楽譜の冒頭に「6/8」と書かれていたので、素直に「イチ、ニ、サン、シ、ゴ、ロク」と数えて弾いたら、曲が妙に重たくなった。八分の六拍子でつまずく人のほとんどが、この入口で止まっています。音符は正しく読めているのに、音楽が流れない。原因は指でもテンポでもなく、拍子記号の読み方そのものにあります。
結論から言うと、八分の六拍子は「6つ数える拍子」ではなく「2つ数える拍子」です。八分音符3つでひとかたまりを作り、そのかたまりが2つ並んでいる。かたまり1つ分の長さは付点四分音符と同じなので、体で感じる拍は付点四分音符2つ分になります。この「単純拍子の各拍を3分割した拍子」を、楽典では複合拍子と呼びます(出典:洗足学園音楽大学 音楽理論・楽典)。

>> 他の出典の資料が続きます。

/-- `t` is `u` with one allowed outcome handed out, an angle possibly after its request (R17, R112). -/
inductive EndsOnce (may : OpOutcome → Prop) (u : State) : State → Prop
  | outcome (ch : OutChannel) {o : OpOutcome} (ho : may o) : EndsOnce may u (u.emit ch o)
  | requested (ch : OutChannel) {a : Byte} (ha : may (.angle a)) :
      EndsOnce may u ((u.requestPosition a).emit ch (.angle a))

/-- The whole of an operation with a single outcome: a step of the accumulator, then the outcome. -/
def StepsThenEnds (may : OpOutcome → Prop) (s t : State) : Prop :=
  ∃ u, AccumulatorStep s u ∧ EndsOnce may u t

theorem AccumulatorStep.outbox_eq {s u : State} (h : AccumulatorStep s u) : u.outbox = s.outbox := by
  cases h with
  | kept => rfl
  | emptied => rfl
  | byte h => exact (rxStep_channels h).2

theorem EndsOnce.outbox_eq {may : OpOutcome → Prop} {u t : State} (h : EndsOnce may u t) :
    ∃ ch o, may o ∧
      (t.outbox = u.outbox ++ [.outcome ch o] ∨
        ∃ a, o = .angle a ∧ t.outbox = u.outbox ++ [.applyPosition a, .outcome ch o]) := by
  cases h with
  | outcome ch ho => exact ⟨ch, _, ho, .inl rfl⟩
  | requested ch ha => exact ⟨ch, _, ha, .inr ⟨_, rfl, by simp⟩⟩

/-- The outcomes of a receiver step; only a body byte has another than `None` (R82 to R86). -/
theorem rxStep_outcome {b : Byte} {s u : State} {o : OpOutcome} (h : rxStep b s = .next (u, o)) :
    (o = .none ∨ (∃ f, o = .complete f) ∨ o = .overflow) ∧ (s.rxState ≠ .accPay → o = .none) := by
  obtain ⟨-, -, -, ho⟩ | ⟨-, -, -, ho⟩ | ⟨-, -, -, -, ho⟩ | ⟨-, -, e, -, -, ho⟩ | ⟨hs, -, e, f, -, -, -, -, ho⟩ |
    ⟨hs, -, e, -, -, -, ho⟩ | ⟨-, -, e, -, -, -, ho⟩ := rxStep_cases h <;> simp [*]

/-- A reported receiver step ends with the step's outcome. -/
theorem reportRx_stepsThenEnds {may : OpOutcome → Prop} {b : Byte} {s t : State}
    (hmay : ∀ u o, rxStep b s = .next (u, o) → may o) (h : reportRx (rxStep b s) = .next t) :
    StepsThenEnds may s t := by
  obtain ⟨u, o, hu, rfl⟩ := reportRx_eq_next.1 h
  exact ⟨u, .byte hu, .outcome _ (hmay u o hu)⟩

/-- A byte class that answers next is `RX_BYTE` in the state of that class (R51, R80). -/
theorem whenClass_eq_next {c : ByteClass} {b : Byte} {s t : State} {r : Result (State × OpOutcome)} :
    whenClass c b s r = .next t ↔ classify s.rxState b = c ∧ reportRx r = .next t := by
  unfold whenClass
  split <;> simp [*]

/-- The receiver is in `AccPay` exactly when it takes a byte as a body byte (R51). -/
theorem classify_eq_body {st : RxState} {b : Byte} : classify st b = .body ↔ st = .accPay := by
  cases st with
  | idle => by_cases hb : b = Config.startDelim <;> simp [classify, hb]
  | accLen => simp [classify]
  | accPay => simp [classify]

/-- A byte class other than `RXB.BODY` ends with `None`. -/
theorem whenClass_stepsThenEnds {c : ByteClass} {b : Byte} {s t : State} {arm : Result (State × OpOutcome)}
    (hc : c ≠ .body) (harm : classify s.rxState b = c → rxStep b s = arm) (h : whenClass c b s arm = .next t) :
    StepsThenEnds (· = .none) s t := by
  obtain ⟨hclass, h⟩ := whenClass_eq_next.1 h
  rw [← harm hclass] at h
  exact reportRx_stepsThenEnds (fun u o hu => (rxStep_outcome hu).2 (classify_eq_body.not.1 (hclass ▸ hc))) h

/-- The whole receive path hands out `None`, `Overflow` or the verdict on the frame (R110, R111). -/
theorem deliverByte_stepsThenEnds {b : Byte} {s t : State} (h : deliverByte b s = .next t) :
    StepsThenEnds (mayEndWith (.rxDeliver b)) s t := by
  obtain ⟨⟨u, o⟩, hu, h⟩ := andThen_eq_next.1 h
  refine ⟨u, .byte hu, ?_⟩
  obtain rfl | ⟨f, rfl⟩ | rfl := (rxStep_outcome hu).1
  · cases h
    exact .outcome _ (by simp [mayEndWith])
  · simp only [judge] at h
    split at h
    · cases h
    · cases h
      obtain hv | hv | hv | ⟨p, a, -, -, hv⟩ := frameVerdict_cases f <;> rw [hv]
      · exact .outcome _ (by simp [mayEndWith])
      · exact .outcome _ (by simp [mayEndWith])
      · exact .outcome _ (by simp [mayEndWith])
      · exact .requested _ (by simp [mayEndWith])
  · cases h
    exact .outcome _ (by simp [mayEndWith])

theorem encodeOutcome_mayEnd (payload : Bytes) (dest : Dest) (frameId : Byte) :
    mayEndWith (.encode payload dest frameId) (encodeOutcome payload dest frameId) := by
  unfold encodeOutcome
  split
  · exact .inr rfl
  · exact .inl ⟨_, rfl⟩

theorem execVerify_stepsThenEnds {f : Bytes} {s t : State} (h : execVerify f s = .next t) :
    StepsThenEnds (mayEndWith (.verify f)) s t := by
  unfold execVerify at h
  split at h
  · cases h
  · cases h
    exact ⟨s, .kept, .outcome _ (by cases checksumOk f <;> simp [mayEndWith])⟩

theorem execExtract_stepsThenEnds {f : Bytes} {s t : State} (h : execExtract f s = .next t) :
    StepsThenEnds (mayEndWith (.extract f)) s t := by
  unfold execExtract at h
  split at h
  · cases h
    exact ⟨s, .kept, .outcome _ (.inr rfl)⟩
  · cases h
    exact ⟨s, .kept, .outcome _ (.inl ⟨_, rfl⟩)⟩

theorem execAngle_stepsThenEnds {p : Bytes} {s t : State} (h : execAngle p s = .next t) :
    StepsThenEnds (mayEndWith (.angle p)) s t := by
  unfold execAngle at h
  split at h
  · cases h
    exact ⟨s, .kept, .outcome _ (.inr rfl)⟩
  · cases h
    exact ⟨s, .kept, .outcome _ (.inl ⟨_, rfl⟩)⟩

theorem execRxTimeout_stepsThenEnds {s t : State} (h : execRxTimeout s = .next t) :
    StepsThenEnds (mayEndWith .rxTimeout) s t := by
  unfold execRxTimeout at h
  split at h
  · cases h
    exact ⟨_, .emptied, .outcome _ (.inr rfl)⟩
  · cases h
    exact ⟨s, .kept, .outcome _ (.inl rfl)⟩

/-- Everything an operation with a single outcome can do when it answers next. -/
theorem exec_stepsThenEnds {i : Instr} {s t : State} (hi : singleOutcome i = true) (h : exec i s = .next t) :
    StepsThenEnds (mayEndWith i) s t := by
  cases i with
  | chk bytes => cases h; exact ⟨s, .kept, .outcome _ ⟨_, rfl⟩⟩
  | encode payload dest frameId => cases h; exact ⟨s, .kept, .outcome _ (encodeOutcome_mayEnd _ _ _)⟩
  | rxByte b => exact reportRx_stepsThenEnds (fun u o hu => (rxStep_outcome hu).1) h
  | rxBlock bytes => cases hi
  | rxTimeout => exact execRxTimeout_stepsThenEnds h
  | reset => cases h; exact ⟨_, .emptied, .outcome _ rfl⟩
  | verify f => exact execVerify_stepsThenEnds h
  | extract f => exact execExtract_stepsThenEnds h
  | angle p => exact execAngle_stepsThenEnds h
  | rxDeliver b => exact deliverByte_stepsThenEnds h
  | frameTxReq frameId dest payload => cases hi
  | rxbStart => exact whenClass_stepsThenEnds (c := .start) nofun (fun hc => by simp only [rxStep, hc]) h
  | rxbSpurious b => exact whenClass_stepsThenEnds (c := .spurious) nofun (fun hc => by simp only [rxStep, hc]) h
  | rxbLength b => exact whenClass_stepsThenEnds (c := .length) nofun (fun hc => by simp only [rxStep, hc]) h
  | rxbBody b =>
    obtain ⟨hc, h⟩ := whenClass_eq_next.1 h
    exact reportRx_stepsThenEnds (b := b) (fun u o hu => (rxStep_outcome hu).1) (by simpa only [rxStep, hc] using h)

/-- Settles O42: an operation steps the accumulator, which leaves the outputs alone, and then ends once. -/
theorem exactlyOneOutcome : Obligations.ExactlyOneOutcome := by
  intro i s t hi h
  obtain ⟨u, hu, ht⟩ := exec_stepsThenEnds hi h
  rw [← hu.outbox_eq]
  exact ht.outbox_eq

/-! ### The invariant of the accumulator -/

/-- An empty accumulator in `Idle` meets the invariant when its memory does. -/
theorem State.Fresh.inv {s : State} (hs : s.Fresh) (hwf : s.buf.wf = true) (hspace : s.buf.inSpace = true) : s.Inv := by
  obtain ⟨hst, hcount, htotal⟩ := hs
  refine ⟨hwf, hspace, ?_, fun _ => ⟨hcount, htotal⟩, ?_, ?_⟩ <;> simp [State.Written, hst, hcount]

/-- The append leaves the bytes before the count as they are. -/
theorem read_appended_of_lt {s : State} {a : Nat} (ha : a < s.count.toNat) (b : Byte) :
    (s.appended b).buf.read a = s.buf.read a :=
  Memory.read_write_other _ b (by omega)

/-- The append keeps the architectural part of `buf` written. -/
theorem written_appended {s : State} (hw : s.Written) (hc : s.count.toNat < Config.capacity) (b : Byte) :
    (s.appended b).Written := by
  intro a ha
  rw [State.appended_count, count_succ_toNat hc] at ha
  rw [State.appended_buf, Memory.read_write]
  split
  · rfl
  · exact hw a (by omega)

/-- The append of a body byte leaves the announced total, which is read from the two length bytes. -/
theorem announcedTotal_appended {s : State} (h3 : 3 ≤ s.count.toNat) (hc : s.count.toNat < Config.capacity) (b : Byte) :
    (s.appended b).announcedTotal = s.announcedTotal := by
  have hread : (s.appended b).readBytes 1 2 = s.readBytes 1 2 := by
    simp only [State.readBytes, State.appended_count, count_succ_toNat hc]
    rw [if_pos (by omega), if_pos (by omega)]
    exact Memory.readRange_congr fun k hk => read_appended_of_lt (by omega) b
  simp only [State.announcedTotal, State.memRead, hread]

/-- The announced total is at least 4 (R47). -/
theorem lenAdjust_le_of_announcedTotal {s : State} {e : BitVec 17} (h : s.announcedTotal = some e) :
    Config.lenAdjust ≤ e.toNat := by
  unfold State.announcedTotal State.memRead at h
  cases hr : s.readBytes 1 2 with
  | none => simp [hr] at h
  | some bs =>
    obtain ⟨-, hlen, -⟩ := readBytes_eq_some.1 hr
    obtain ⟨x, y, rfl⟩ := List.length_eq_two.1 hlen
    simp only [hr, Option.map_some, Option.some.injEq, bigEndian_pair] at h
    rw [← h, announcedTotal_toNat]
    exact Nat.le_add_left _ _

この記事では、拍子記号の分子と分母がそれぞれ何を指しているのかから始めて、数学的には同じに見える四分の三拍子との決定的な違い、強拍がどこに来るのか、指揮が2拍振りになる理由、そして譜読みで実際に手を動かす順番までを、楽典の定義に沿って一本の線でつなぎます。読み終えるころには、6/8の楽譜を開いた瞬間に「ここが拍の頭だ」と目で拾えるようになります。
・八分の六拍子が「2拍子系」に分類される構造上の理由
・付点四分音符が1拍の単位になる仕組みと、メトロノームの合わせ方
・四分の三拍子との違いを、アクセント・連桁・拍の感じ方の3点で見分ける方法
・強勢が1番目と4番目の八分音符に来る理由と、指揮の2拍振り
・6/8の代表例として挙げられるスメタナ《モルダウ》の基礎データと聴きどころ
八分の六拍子とは1小節に八分音符が6つ入る拍子|でも数えるのは2つ

分子は「いくつ」、分母は「何の音符で」を指している
拍子記号は分数のように見えますが、計算式ではありません。分母は「長さの単位になる音符の種類」、分子は「その音符が1小節にいくつ入るか」を示す記号です。6/8なら、分母の8は八分音符、分子の6はそれが6つ。つまり「1小節に八分音符が6つ入る拍子」というのが定義です。ここまでは4/4や3/4とまったく同じ読み方で構いません。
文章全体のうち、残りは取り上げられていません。